According to VinePair, char levels for barrels bound for bourbon-dom are categorized using a numbered scale, with  one through four being the most common. Each level coincides with the amount of time the barrels are burned for. Number One is a fifteen-second char, Two is thirty, Three is thirty-five, and Four, called the alligator char for it's scaly appearance, burns for fifty-five seconds. Most barrels are not charred for more than a minute, though some cooperages, at the request of distillers, developed a Number Seven char which burns for three and a half minutes. The greater the char, the more impact the wood will have on the bourbon's color and flavor. The higher char levels open the wood up and allow the spirit to interact with a wide surface area of both charred and uncharred parts of the barrel, leading to a more complex flavor.

Toasting vs charring

Toasting is an important part of the barrel-making process. According to Whiskey Advocate, the initial toast occurs when the coopers heat the staves of the barrel to make them more pliable to shape. This is achieved with fire that lightly toasts the face of the wood, beginning the process of turning the hemicellulose into sugars. This prime toast is short, because the barrel is not yet locked together, and heating the staves for too long will weaken the structural integrity of the finished barrel.
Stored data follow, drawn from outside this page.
-- ==== Sys2Proof/Machine/Operands.lean ====
section
/-! DEFINITION. The operand forms: immediate, one byte after the opcode, and implied, none (spec/30_encoding.md
R47-R53), and the fetch of an instruction's bytes (spec/40_execution_core.md R68). -/

namespace Sys2Proof.Machine

/-- The operand bytes that the core fetches after the opcode byte `b` at pc: the byte at p + 1 for the immediate form,
if the stream holds it, and for any other opcode byte, recognized or not, nothing is fetched (R52, R53). -/
def operandFetch (s : State) (b : Byte) : List Byte :=
  match operandBytes (decodeOp b) with
  | 0 => []
  | _ + 1 => (memRead s (s.pc + 1#16)).toList

/-- The bytes that the core fetches for the instruction at pc, in rising address order, ending early where a fetch
finds no byte (R37, R52, R68). -/
def instrFetch (s : State) : List Byte :=
  match memRead s s.pc with
  | none => []
  | some b => b :: operandFetch s b

end Sys2Proof.Machine
end

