-- ==== Sys2Proof/Laws/Decode.lean ====
section
/-! SUPPORT. The fields of the operation word: packing fields into a word and reading them back, each field as an
arithmetic digit of the word's number, and what `decodeFields` answers, case by case. -/

namespace Sys2Proof

theorem opwOp_packWord (op addr cmd chan : Byte) : opwOp (packWord op addr cmd chan) = op := by
  ext i hi
  simp only [opwOp, packWord, BitVec.getElem_extractLsb', BitVec.getLsbD_append]
  simp [hi]

theorem opwAddr_packWord (op addr cmd chan : Byte) : opwAddr (packWord op addr cmd chan) = addr := by
  ext i hi
  simp only [opwAddr, packWord, BitVec.getElem_extractLsb', BitVec.getLsbD_append]
  simp [hi]

theorem opwCmd_packWord (op addr cmd chan : Byte) : opwCmd (packWord op addr cmd chan) = cmd := by
  ext i hi
  simp only [opwCmd, packWord, BitVec.getElem_extractLsb', BitVec.getLsbD_append]
  simp [hi, show ¬ 16 + i < 8 by omega, show ¬ 16 + i - 8 < 8 by omega, show 16 + i - 8 - 8 = i by omega]

theorem opwChan_packWord (op addr cmd chan : Byte) : opwChan (packWord op addr cmd chan) = chan := by
  ext i hi
  simp only [opwChan, packWord, BitVec.getElem_extractLsb', BitVec.getLsbD_append]
  simp [hi, show ¬ 24 + i < 8 by omega, show ¬ 24 + i - 8 < 8 by omega, show ¬ 24 + i - 8 - 8 < 8 by omega,
    show 24 + i - 8 - 8 - 8 = i by omega]

/-- Each field of a word is a base-256 digit of its number, `OP` the lowest (R78). -/
theorem toNat_opwOp (w : OpWord) : (opwOp w).toNat = w.toNat % 256 := by
  simp [opwOp, BitVec.extractLsb'_toNat]

theorem toNat_opwAddr (w : OpWord) : (opwAddr w).toNat = w.toNat / 256 % 256 := by
  simp [opwAddr, BitVec.extractLsb'_toNat, Nat.shiftRight_eq_div_pow]

theorem toNat_opwCmd (w : OpWord) : (opwCmd w).toNat = w.toNat / 65536 % 256 := by
  simp [opwCmd, BitVec.extractLsb'_toNat, Nat.shiftRight_eq_div_pow]

theorem toNat_opwChan (w : OpWord) : (opwChan w).toNat = w.toNat / 16777216 % 256 := by
  simp [opwChan, BitVec.extractLsb'_toNat, Nat.shiftRight_eq_div_pow]

/-- Two words with the same four fields are the same word (R78: the fields are the whole word). -/
theorem opWord_ext {w v : OpWord} (h0 : opwOp w = opwOp v) (h1 : opwAddr w = opwAddr v) (h2 : opwCmd w = opwCmd v)
    (h3 : opwChan w = opwChan v) : w = v := by
  have h0 := congrArg BitVec.toNat h0
  have h1 := congrArg BitVec.toNat h1
  have h2 := congrArg BitVec.toNat h2
  have h3 := congrArg BitVec.toNat h3
  rw [toNat_opwOp, toNat_opwOp] at h0
  rw [toNat_opwAddr, toNat_opwAddr] at h1
  rw [toNat_opwCmd, toNat_opwCmd] at h2
  rw [toNat_opwChan, toNat_opwChan] at h3
  have hw := w.isLt
  have hv := v.isLt
  apply BitVec.eq_of_toNat_eq
  omega

/-- A word is the packing of its own fields. -/
theorem packWord_fields (w : OpWord) : packWord (opwOp w) (opwAddr w) (opwCmd w) (opwChan w) = w :=
  opWord_ext (opwOp_packWord ..) (opwAddr_packWord ..) (opwCmd_packWord ..) (opwChan_packWord ..)

end Sys2Proof
end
Though toasting is the beginning of the charring process, it does not oxidize the barrel enough for it to be considered charred. It allows the flavors and characteristics of the wood to begin opening up without causing any unwanted damage to the wood itself, per Distiller. There are levels of pre-toasting in much the same way there are levels of char. Before reaching the Number One char, two levels of Heavy Toasting occur. Heavy Toast One leaves a light brown sheen and Heavy Toast Two darkens the wood just enough to be considered a light char (per Difford's Guide). Regardless of the level at which distillers prefer their char, the fact is that toasting and charring the barrels are an essential component in the flavor definition of American whiskey.